Work task: Take each line of the data that contains the string "inbound" and copy it.
§ §
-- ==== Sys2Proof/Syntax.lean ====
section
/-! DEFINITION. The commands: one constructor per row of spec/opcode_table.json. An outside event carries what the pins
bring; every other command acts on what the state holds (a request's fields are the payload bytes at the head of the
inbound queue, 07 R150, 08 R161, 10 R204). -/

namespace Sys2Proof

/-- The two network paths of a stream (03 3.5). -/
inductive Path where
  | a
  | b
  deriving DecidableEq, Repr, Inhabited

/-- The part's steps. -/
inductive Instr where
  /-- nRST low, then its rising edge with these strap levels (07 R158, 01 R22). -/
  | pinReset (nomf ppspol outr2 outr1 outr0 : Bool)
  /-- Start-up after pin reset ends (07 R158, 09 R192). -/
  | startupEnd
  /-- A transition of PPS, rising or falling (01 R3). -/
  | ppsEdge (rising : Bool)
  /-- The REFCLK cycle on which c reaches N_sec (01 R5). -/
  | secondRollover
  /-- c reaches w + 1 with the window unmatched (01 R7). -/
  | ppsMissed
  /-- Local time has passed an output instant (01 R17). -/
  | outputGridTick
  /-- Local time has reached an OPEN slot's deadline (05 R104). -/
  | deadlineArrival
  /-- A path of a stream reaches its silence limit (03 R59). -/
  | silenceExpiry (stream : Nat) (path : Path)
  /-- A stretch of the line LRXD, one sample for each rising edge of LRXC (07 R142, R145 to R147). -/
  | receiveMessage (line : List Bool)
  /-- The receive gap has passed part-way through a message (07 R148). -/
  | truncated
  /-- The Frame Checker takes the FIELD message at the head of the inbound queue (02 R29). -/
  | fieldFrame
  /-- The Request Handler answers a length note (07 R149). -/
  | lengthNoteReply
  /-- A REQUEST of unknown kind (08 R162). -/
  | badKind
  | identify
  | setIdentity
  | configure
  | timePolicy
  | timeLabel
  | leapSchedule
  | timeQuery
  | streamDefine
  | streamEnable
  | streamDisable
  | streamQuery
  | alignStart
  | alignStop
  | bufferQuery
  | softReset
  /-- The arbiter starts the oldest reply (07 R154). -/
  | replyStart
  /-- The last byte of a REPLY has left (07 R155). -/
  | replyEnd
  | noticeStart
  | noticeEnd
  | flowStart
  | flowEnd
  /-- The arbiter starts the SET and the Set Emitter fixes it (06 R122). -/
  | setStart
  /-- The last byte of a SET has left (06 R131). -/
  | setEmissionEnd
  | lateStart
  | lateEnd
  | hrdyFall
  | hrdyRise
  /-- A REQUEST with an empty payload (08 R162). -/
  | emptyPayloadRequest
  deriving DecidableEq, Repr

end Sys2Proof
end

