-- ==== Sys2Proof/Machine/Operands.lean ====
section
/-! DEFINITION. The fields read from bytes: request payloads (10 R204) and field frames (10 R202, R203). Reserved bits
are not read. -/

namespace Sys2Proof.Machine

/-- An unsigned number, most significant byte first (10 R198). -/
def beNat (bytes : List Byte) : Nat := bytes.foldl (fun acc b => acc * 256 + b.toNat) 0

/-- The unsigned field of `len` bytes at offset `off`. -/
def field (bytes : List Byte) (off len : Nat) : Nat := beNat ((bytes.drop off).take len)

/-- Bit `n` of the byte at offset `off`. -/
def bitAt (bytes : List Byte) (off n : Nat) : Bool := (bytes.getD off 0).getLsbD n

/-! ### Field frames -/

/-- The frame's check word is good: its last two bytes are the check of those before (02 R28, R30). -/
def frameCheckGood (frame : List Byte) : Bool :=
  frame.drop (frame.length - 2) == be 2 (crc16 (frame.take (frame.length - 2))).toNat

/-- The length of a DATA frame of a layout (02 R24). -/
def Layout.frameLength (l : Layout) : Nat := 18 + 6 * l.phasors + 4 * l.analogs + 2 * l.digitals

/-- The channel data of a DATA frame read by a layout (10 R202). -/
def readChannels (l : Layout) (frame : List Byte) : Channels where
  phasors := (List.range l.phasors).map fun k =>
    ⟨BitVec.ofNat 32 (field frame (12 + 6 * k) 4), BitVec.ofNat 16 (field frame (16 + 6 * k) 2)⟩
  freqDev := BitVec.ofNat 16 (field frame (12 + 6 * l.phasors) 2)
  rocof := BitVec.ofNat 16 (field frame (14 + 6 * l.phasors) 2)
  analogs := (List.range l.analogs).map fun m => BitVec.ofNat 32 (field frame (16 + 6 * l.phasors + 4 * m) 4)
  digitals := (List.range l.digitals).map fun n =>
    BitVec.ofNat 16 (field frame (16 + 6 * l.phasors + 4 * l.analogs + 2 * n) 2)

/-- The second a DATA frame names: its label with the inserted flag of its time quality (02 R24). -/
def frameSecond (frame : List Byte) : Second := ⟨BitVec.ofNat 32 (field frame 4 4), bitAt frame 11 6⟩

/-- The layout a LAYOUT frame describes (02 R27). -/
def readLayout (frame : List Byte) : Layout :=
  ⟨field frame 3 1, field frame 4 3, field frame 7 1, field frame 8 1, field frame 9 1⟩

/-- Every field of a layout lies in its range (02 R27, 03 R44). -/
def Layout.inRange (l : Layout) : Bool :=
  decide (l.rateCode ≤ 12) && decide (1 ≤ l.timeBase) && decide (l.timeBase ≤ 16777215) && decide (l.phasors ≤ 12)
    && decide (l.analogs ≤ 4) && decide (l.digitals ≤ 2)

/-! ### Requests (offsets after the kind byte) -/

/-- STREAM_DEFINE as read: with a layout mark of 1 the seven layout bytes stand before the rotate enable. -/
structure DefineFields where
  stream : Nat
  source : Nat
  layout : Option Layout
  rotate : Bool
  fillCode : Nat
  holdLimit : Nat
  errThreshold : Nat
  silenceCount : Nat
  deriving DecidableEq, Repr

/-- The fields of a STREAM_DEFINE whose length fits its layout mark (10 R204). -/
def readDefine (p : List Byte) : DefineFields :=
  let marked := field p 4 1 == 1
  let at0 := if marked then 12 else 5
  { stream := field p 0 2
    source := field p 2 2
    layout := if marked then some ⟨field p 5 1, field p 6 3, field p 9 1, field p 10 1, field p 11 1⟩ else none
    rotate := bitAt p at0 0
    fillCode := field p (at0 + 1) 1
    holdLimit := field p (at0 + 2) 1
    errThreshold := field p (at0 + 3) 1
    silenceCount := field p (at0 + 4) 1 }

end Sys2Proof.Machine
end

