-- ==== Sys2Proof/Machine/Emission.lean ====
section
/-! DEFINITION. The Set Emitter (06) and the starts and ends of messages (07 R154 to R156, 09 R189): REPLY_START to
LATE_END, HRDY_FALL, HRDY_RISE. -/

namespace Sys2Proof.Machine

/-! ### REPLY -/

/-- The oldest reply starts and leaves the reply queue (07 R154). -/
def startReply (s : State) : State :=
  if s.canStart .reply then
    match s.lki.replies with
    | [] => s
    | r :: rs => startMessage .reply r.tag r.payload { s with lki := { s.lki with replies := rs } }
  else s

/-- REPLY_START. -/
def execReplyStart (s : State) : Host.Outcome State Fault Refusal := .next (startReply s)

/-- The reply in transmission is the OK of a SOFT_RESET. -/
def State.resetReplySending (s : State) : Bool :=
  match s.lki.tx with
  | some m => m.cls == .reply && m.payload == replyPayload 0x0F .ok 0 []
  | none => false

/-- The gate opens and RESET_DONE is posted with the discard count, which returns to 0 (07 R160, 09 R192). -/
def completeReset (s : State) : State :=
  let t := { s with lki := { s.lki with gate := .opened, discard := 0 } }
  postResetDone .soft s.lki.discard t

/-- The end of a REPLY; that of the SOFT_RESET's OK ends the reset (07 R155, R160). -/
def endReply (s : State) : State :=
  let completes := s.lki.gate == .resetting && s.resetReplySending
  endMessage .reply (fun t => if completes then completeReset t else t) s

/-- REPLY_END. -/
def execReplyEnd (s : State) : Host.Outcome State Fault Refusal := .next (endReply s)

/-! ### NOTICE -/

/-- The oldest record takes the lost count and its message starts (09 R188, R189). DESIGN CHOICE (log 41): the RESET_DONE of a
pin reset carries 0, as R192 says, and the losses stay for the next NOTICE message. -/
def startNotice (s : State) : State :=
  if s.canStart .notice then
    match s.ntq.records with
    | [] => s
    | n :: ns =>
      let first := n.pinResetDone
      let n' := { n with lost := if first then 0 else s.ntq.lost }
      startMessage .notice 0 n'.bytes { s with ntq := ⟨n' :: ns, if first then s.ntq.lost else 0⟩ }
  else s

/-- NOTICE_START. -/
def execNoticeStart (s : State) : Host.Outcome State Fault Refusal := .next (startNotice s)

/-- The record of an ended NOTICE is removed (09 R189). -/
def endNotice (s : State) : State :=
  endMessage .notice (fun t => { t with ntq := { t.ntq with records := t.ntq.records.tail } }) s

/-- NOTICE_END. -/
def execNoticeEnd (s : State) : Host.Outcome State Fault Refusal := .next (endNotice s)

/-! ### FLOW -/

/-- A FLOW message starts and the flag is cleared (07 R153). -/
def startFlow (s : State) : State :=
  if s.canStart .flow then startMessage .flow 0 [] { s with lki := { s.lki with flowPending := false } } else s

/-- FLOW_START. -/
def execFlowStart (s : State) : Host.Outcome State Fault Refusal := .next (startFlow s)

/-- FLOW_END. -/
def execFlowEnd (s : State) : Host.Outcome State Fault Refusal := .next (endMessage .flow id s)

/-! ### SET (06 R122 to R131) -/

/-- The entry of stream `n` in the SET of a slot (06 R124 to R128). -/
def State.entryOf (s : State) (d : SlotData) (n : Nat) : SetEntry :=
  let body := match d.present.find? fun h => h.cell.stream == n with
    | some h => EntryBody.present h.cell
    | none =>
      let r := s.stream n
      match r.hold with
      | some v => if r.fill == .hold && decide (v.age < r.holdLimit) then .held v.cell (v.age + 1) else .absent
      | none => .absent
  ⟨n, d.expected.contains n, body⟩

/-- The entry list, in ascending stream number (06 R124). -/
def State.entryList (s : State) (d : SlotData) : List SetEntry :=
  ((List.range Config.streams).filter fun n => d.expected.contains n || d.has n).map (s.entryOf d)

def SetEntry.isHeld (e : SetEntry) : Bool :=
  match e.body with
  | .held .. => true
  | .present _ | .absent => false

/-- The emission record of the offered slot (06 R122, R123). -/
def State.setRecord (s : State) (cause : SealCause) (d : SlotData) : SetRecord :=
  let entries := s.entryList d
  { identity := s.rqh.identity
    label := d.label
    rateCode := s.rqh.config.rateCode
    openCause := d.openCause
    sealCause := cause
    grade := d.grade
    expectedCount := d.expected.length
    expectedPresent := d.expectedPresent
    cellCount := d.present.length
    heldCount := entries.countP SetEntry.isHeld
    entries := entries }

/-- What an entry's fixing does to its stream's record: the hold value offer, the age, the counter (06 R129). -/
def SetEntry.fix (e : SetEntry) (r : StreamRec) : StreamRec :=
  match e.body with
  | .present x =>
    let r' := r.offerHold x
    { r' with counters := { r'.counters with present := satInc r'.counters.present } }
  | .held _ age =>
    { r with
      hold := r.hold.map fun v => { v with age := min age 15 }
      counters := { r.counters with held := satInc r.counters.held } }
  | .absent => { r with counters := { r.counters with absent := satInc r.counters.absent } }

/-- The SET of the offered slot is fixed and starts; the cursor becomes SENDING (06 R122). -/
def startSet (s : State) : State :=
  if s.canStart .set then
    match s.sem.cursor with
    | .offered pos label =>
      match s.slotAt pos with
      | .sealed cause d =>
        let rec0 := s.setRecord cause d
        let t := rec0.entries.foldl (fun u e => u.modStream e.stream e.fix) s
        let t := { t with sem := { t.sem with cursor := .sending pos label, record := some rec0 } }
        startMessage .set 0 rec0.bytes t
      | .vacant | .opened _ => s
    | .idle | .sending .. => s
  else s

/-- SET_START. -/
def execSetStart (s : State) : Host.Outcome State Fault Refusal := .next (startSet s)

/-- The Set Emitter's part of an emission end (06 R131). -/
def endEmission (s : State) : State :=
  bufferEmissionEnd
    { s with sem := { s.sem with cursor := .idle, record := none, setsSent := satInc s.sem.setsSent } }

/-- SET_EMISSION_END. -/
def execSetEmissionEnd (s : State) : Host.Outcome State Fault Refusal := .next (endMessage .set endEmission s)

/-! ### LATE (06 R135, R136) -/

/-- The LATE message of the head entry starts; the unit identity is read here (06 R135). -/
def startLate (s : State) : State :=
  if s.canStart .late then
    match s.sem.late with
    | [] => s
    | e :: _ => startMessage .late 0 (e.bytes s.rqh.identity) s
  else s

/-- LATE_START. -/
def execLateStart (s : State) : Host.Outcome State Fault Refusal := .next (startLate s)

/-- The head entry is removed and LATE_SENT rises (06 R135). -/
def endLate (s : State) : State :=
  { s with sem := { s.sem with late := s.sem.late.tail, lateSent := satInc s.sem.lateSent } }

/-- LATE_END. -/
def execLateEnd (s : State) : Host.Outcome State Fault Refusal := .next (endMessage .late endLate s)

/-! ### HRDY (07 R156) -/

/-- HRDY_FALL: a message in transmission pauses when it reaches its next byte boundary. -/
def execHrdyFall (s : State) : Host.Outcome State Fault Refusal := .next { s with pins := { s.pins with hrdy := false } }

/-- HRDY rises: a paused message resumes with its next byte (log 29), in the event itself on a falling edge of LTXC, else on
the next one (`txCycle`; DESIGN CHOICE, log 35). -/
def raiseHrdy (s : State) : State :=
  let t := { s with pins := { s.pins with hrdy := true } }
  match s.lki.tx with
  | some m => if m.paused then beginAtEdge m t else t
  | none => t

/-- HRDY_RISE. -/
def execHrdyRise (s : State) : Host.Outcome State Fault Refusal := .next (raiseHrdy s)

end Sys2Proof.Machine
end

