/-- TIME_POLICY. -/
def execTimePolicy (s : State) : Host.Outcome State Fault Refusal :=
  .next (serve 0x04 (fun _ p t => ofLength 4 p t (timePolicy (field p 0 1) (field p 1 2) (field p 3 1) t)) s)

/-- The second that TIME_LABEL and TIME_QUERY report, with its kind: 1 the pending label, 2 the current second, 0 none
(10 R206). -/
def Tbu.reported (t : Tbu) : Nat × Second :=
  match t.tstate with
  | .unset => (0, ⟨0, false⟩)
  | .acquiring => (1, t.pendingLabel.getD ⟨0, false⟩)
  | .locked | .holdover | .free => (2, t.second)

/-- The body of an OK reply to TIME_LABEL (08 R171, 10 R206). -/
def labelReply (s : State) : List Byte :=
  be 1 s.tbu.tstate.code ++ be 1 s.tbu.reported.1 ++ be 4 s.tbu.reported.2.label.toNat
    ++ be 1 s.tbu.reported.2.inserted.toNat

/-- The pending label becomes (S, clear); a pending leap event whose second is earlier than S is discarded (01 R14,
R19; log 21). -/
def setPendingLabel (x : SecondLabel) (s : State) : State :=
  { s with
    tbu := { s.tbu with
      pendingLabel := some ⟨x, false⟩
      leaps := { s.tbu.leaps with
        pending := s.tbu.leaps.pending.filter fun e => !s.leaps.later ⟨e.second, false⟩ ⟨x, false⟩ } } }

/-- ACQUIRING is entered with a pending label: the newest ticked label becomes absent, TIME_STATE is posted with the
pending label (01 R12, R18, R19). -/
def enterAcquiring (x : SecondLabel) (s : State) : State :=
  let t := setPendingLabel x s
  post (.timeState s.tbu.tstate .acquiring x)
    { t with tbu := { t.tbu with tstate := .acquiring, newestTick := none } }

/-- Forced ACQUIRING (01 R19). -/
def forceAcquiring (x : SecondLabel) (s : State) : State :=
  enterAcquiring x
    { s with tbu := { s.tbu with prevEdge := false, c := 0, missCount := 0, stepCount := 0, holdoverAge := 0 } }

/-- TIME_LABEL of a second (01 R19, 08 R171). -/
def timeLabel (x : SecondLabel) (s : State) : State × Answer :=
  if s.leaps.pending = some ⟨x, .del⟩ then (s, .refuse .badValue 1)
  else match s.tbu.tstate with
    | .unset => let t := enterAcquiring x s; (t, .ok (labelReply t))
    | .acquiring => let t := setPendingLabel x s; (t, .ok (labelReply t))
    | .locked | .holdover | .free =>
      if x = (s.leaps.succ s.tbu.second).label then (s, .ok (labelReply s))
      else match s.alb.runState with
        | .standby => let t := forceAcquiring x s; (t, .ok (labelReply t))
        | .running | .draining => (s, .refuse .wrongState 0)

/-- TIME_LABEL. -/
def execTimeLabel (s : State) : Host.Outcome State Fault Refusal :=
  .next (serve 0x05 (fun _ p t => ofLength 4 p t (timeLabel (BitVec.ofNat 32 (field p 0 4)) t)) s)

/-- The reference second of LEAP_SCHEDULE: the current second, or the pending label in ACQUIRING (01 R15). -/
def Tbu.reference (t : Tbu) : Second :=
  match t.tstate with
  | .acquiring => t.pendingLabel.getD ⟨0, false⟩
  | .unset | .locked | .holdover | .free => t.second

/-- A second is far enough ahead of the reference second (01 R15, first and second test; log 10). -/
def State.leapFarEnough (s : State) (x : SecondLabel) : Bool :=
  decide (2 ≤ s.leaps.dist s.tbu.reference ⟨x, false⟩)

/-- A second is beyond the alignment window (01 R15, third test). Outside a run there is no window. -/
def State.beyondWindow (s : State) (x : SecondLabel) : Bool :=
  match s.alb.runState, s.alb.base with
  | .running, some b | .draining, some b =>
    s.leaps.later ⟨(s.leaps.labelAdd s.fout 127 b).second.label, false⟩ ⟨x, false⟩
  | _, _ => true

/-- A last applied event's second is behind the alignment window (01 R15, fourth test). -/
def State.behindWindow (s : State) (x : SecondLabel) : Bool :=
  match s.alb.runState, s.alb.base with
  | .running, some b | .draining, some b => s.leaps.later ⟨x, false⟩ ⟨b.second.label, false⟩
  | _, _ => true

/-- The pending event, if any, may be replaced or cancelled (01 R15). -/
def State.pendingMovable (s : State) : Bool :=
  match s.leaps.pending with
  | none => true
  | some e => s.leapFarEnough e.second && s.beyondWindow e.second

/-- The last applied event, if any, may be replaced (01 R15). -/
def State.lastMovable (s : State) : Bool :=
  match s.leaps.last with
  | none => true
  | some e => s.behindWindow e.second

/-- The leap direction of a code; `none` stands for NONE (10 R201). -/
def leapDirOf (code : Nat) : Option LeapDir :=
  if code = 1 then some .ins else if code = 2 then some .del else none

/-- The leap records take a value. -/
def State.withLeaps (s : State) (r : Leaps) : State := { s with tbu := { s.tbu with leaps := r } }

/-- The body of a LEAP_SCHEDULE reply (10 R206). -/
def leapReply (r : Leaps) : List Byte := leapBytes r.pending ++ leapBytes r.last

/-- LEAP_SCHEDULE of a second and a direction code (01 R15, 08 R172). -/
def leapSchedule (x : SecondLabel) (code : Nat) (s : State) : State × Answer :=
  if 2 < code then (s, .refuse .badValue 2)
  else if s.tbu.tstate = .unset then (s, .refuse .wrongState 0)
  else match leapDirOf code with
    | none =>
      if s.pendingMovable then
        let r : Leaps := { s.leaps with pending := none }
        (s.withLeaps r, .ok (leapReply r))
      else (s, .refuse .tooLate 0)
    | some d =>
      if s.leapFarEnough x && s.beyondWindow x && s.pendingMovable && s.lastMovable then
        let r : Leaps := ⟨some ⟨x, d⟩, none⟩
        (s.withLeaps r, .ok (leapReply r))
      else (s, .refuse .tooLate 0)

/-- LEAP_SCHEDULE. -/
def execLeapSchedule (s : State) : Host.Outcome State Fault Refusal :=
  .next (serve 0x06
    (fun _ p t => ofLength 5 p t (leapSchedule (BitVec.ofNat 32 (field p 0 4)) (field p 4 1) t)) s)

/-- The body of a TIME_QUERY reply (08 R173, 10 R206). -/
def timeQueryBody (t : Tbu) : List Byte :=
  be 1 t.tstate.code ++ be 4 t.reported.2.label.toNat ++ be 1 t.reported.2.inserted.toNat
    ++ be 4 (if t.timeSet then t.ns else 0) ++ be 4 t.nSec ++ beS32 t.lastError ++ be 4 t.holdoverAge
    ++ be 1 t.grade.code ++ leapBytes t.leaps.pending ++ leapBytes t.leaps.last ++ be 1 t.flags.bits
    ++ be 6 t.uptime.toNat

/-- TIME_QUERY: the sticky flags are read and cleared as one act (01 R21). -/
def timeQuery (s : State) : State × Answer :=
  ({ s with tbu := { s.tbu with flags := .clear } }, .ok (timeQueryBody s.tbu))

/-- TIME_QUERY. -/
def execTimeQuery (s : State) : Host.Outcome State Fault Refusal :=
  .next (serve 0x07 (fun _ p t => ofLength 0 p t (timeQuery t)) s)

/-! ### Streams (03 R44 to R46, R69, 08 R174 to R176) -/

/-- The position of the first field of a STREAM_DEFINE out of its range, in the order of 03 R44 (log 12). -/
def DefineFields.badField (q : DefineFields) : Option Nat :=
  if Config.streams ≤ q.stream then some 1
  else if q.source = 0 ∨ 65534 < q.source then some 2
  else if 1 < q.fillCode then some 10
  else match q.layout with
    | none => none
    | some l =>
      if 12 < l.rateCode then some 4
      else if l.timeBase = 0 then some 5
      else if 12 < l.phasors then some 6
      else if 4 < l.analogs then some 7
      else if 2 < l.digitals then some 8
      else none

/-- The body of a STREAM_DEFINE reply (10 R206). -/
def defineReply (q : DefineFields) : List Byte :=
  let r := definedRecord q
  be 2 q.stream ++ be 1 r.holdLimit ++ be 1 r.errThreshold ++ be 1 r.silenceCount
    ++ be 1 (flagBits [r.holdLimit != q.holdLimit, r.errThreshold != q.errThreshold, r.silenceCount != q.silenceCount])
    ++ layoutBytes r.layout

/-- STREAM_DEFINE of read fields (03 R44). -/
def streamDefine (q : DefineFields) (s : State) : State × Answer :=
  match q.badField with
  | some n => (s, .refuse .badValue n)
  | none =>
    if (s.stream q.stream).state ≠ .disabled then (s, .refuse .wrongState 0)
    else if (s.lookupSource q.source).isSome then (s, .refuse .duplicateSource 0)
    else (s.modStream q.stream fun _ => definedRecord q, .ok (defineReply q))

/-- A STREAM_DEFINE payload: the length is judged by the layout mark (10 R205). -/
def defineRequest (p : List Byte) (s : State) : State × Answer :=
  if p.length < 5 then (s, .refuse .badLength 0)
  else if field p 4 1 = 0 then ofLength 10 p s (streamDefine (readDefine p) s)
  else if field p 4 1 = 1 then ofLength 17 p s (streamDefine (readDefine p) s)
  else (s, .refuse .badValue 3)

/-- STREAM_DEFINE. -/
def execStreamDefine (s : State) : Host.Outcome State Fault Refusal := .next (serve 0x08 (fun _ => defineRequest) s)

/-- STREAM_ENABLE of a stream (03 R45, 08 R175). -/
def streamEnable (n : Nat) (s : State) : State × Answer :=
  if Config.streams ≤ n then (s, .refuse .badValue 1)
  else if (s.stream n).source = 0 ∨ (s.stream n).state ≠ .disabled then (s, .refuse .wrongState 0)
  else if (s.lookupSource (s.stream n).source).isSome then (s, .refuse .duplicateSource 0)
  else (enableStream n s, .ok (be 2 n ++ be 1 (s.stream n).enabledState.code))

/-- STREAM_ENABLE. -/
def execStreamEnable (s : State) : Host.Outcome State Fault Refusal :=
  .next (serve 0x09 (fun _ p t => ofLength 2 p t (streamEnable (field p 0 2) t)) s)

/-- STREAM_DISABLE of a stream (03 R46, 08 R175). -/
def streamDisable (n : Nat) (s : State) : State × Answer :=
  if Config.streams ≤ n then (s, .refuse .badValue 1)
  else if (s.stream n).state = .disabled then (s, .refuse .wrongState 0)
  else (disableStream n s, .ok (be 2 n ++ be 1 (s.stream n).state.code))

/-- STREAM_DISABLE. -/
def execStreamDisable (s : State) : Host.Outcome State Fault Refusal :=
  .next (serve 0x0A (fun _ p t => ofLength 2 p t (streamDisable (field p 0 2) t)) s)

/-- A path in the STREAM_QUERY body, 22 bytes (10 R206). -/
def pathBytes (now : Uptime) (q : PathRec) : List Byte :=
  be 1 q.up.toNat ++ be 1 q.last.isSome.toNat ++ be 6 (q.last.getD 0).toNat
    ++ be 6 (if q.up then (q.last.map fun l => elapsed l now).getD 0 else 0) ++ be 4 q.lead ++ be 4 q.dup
§ §
Written response:
inbound queue, 07 R150, 08 R161, 10 R204). -/
  /-- The Frame Checker takes the FIELD message at the head of the inbound queue (02 R29). -/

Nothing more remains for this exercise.